ARAVUTARÁ (Saindo.) — Não faz mal. Continuo procurando.

(Sol e lua se revezam no céu, pássaros atravessam a cena. A mãe de Aravutará se dedica às tarefas domésticas enquanto o filho anda de um lado pra outro, sempre chamando o amigo, sem resposta. Mãe olha o céu, onde sol e lua caminham pra se encontrar.)

MÃE (Apontando o céu.) — Olhe, Aravutará!

ARAVUTARÁ — Que foi, mãe?

MÃE — Parece que a lua vai passar na frente do sol.

ARAVUTARÁ — Ele disse que ia ser quando o sol se apagasse. Então é hoje, mãe. Hoje encontro meu amigo.

(Aravutará caminha para um ponto afastado; mãe desaparece. Lua encobre o sol, escurece. Ruídos.)

ARAVUTARÁ — Estou cansado. A noite já vai alta. Meu companheiro está demorando muito a aparecer.

(Quando ele vai cochilar, ouvem-se risos: são os espíritos (mamãe) que começam a desfilar na frente dele, despertando-o. Quase todos tapam o nariz ao passar por Aravutará.)

ESPÍRITOS — Que cheiro ruim... Tem gente aí com corpo ainda. Como cheira mal.

(Espíritos trazem arcos e flechas e estão enfeitados com penachos. Aravutará não liga às críticas, ansioso por encontrar o amigo.)

ARAVUTARÁ — Como é, meu companheiro vem?

ESPÍRITO — Vem, sim.
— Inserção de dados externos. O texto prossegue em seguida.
-- ==== Sys2Proof/Laws/Issue.lean ====
section
/-! SUPPORT. What the issue of a core instruction can do: every outcome at once, and the one where the instruction is clear to
issue. -/

namespace Sys2Proof.Machine

open Sys2Proof

/-! Cohorts and blocks read after a write. -/

@[simp] theorem State.core_setCore_self (s : State) (c : Nat) (x : CoreSt) : (s.setCore c x).core c = x := by
  simp [State.core]

theorem State.core_setCore_ne (s : State) {c d : Nat} (x : CoreSt) (h : d ≠ c) : (s.setCore c x).core d = s.core d := by
  simp [State.core, Tbl.at_put_ne _ _ _ h]

@[simp] theorem State.core_onCore_self (s : State) (c : Nat) (f : CoreSt → CoreSt) : (s.onCore c f).core c = f (s.core c) := by
  simp [State.onCore]

theorem State.core_onCore_ne (s : State) {c d : Nat} (f : CoreSt → CoreSt) (h : d ≠ c) : (s.onCore c f).core d = s.core d :=
  State.core_setCore_ne s _ h

@[simp] theorem State.cohort?_setCohort_self (s : State) (c k : Nat) (h : Cohort) : (s.setCohort c k h).cohort? c k = some h := by
  simp [State.cohort?, State.setCohort]

theorem State.cohort?_setCohort_slot (s : State) (c : Nat) {k j : Nat} (h : Cohort) (hj : j ≠ k) :
    (s.setCohort c k h).cohort? c j = s.cohort? c j := by
  simp [State.cohort?, State.setCohort, Tbl.find?_put_ne _ _ hj]

theorem State.cohort?_setCohort_core (s : State) {c d : Nat} (k j : Nat) (h : Cohort) (hd : d ≠ c) :
    (s.setCohort c k h).cohort? d j = s.cohort? d j := by
  simp [State.cohort?, State.setCohort, State.core_onCore_ne _ _ hd]

@[simp] theorem State.setCohort_setCohort (s : State) (c k : Nat) (h h' : Cohort) :
    (s.setCohort c k h).setCohort c k h' = s.setCohort c k h' := by
  simp [State.setCohort, State.onCore, State.setCore, State.core, Tbl.at_put_self]

theorem State.onCohort_some {s : State} {c k : Nat} {h : Cohort} (hh : s.cohort? c k = some h) (f : Cohort → Cohort) :
    s.onCohort c k f = s.setCohort c k (f h) := by
  simp [State.onCohort, hh]

theorem State.onCohort_none {s : State} {c k : Nat} (hh : s.cohort? c k = none) (f : Cohort → Cohort) : s.onCohort c k f = s := by
  simp [State.onCohort, hh]

/-- A cohort put in place leaves everything else as it was. -/
theorem State.setCohort_only (s : State) (c k : Nat) (h : Cohort) : OnlyCohort s (s.setCohort c k h) c k where
  rest := rfl
  cores _ hc := State.core_onCore_ne s _ hc
  core := by simp [State.setCohort]
  cohorts _ hk := State.cohort?_setCohort_slot s c h hk
  bytes _ := rfl

/-! Who issues. -/

/-- The issuing split, its cohort and its place. -/
theorem State.who?_some {s : State} {w : Who} (h : s.who? = some w) :
    s.cohort? w.c w.k = some w.h ∧ w.h.split? w.i = some w.sp ∧ w.c = s.cur.core ∧ w.k = s.cur.slot ∧ w.i = s.cur.split ∧
      w.word = s.cur.word ∧ w.len = s.cur.len := by
  unfold State.who? State.me? at h
  cases hc : s.cohort? s.cur.core s.cur.slot with
  | none => simp [hc] at h
  | some x =>
    simp only [hc] at h
    cases hs : x.split? s.cur.split with
    | none => simp [hs] at h
    | some sp =>
      simp only [hs, Option.some.injEq] at h
      subst h
      exact ⟨hc, hs, rfl, rfl, rfl, rfl, rfl⟩
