-- ==== Sys2Proof/Laws/PerInstr.lean ====
section
/-! SUPPORT. For every instruction: the word of a well-formed one fits its length, and its lowest bit tells a core word's length (R49). -/

namespace Sys2Proof.Laws.WordFits

open Sys2Proof

set_option Elab.async false

/-- R49, R359: a well-formed instruction's word fits its bytes, and bit 0 of a core word is 0 for two bytes and 1 for four. -/
def Statement (i : Instr) : Prop :=
  i.wf = true → encode i < 256 ^ i.size ∧ (i.size = 2 → encode i % 2 = 0) ∧ (i.size = 4 → i.isUliah = false → encode i % 2 = 1)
Mas é o último da fila.

(O amigo vem rindo, lá atrás, alegre como todos os demais.)

AMIGO — Salve, Aravutará. Então, companheiro, nós não combinamos que quando um morresse o outro ia procurar?

ARAVUTARÁ — Por isso mesmo estou aqui. Vim te encontrar.

AMIGO — Eu já te esperava. Quando o sol se apagasse.

ESPÍRITO (Do Amigo) — Ande, não podemos parar.

ARAVUTARÁ — Aonde vai esse pessoal?

AMIGO — Vai pra festa lutar com os pássaros.

ARAVUTARÁ — Eu vou com vocês.

AMIGO — É muito perigoso. Não é coisa pra você.

ARAVUTARÁ — Tenho que ir. Nós somos amigos. Preciso ir; nós sempre andamos juntos.

AMIGO — Vamos embora, então. Você tem flecha?

ARAVUTARÁ (Mostra.) — Trouxe arco, flecha, borduna, a rede, e minha flauta de bambu.

AMIGO — Vamos precisar de uma esteira pra guardar penas de passarinhos.

ARAVUTARÁ — Pode deixar; eu tranço uma.

AMIGO — Vamos ter que acampar no caminho pra chegar aonde vamos. Mas você não pode dormir.

ARAVUTARÁ — Não faz mal. Fico acordado, trançando a esteira.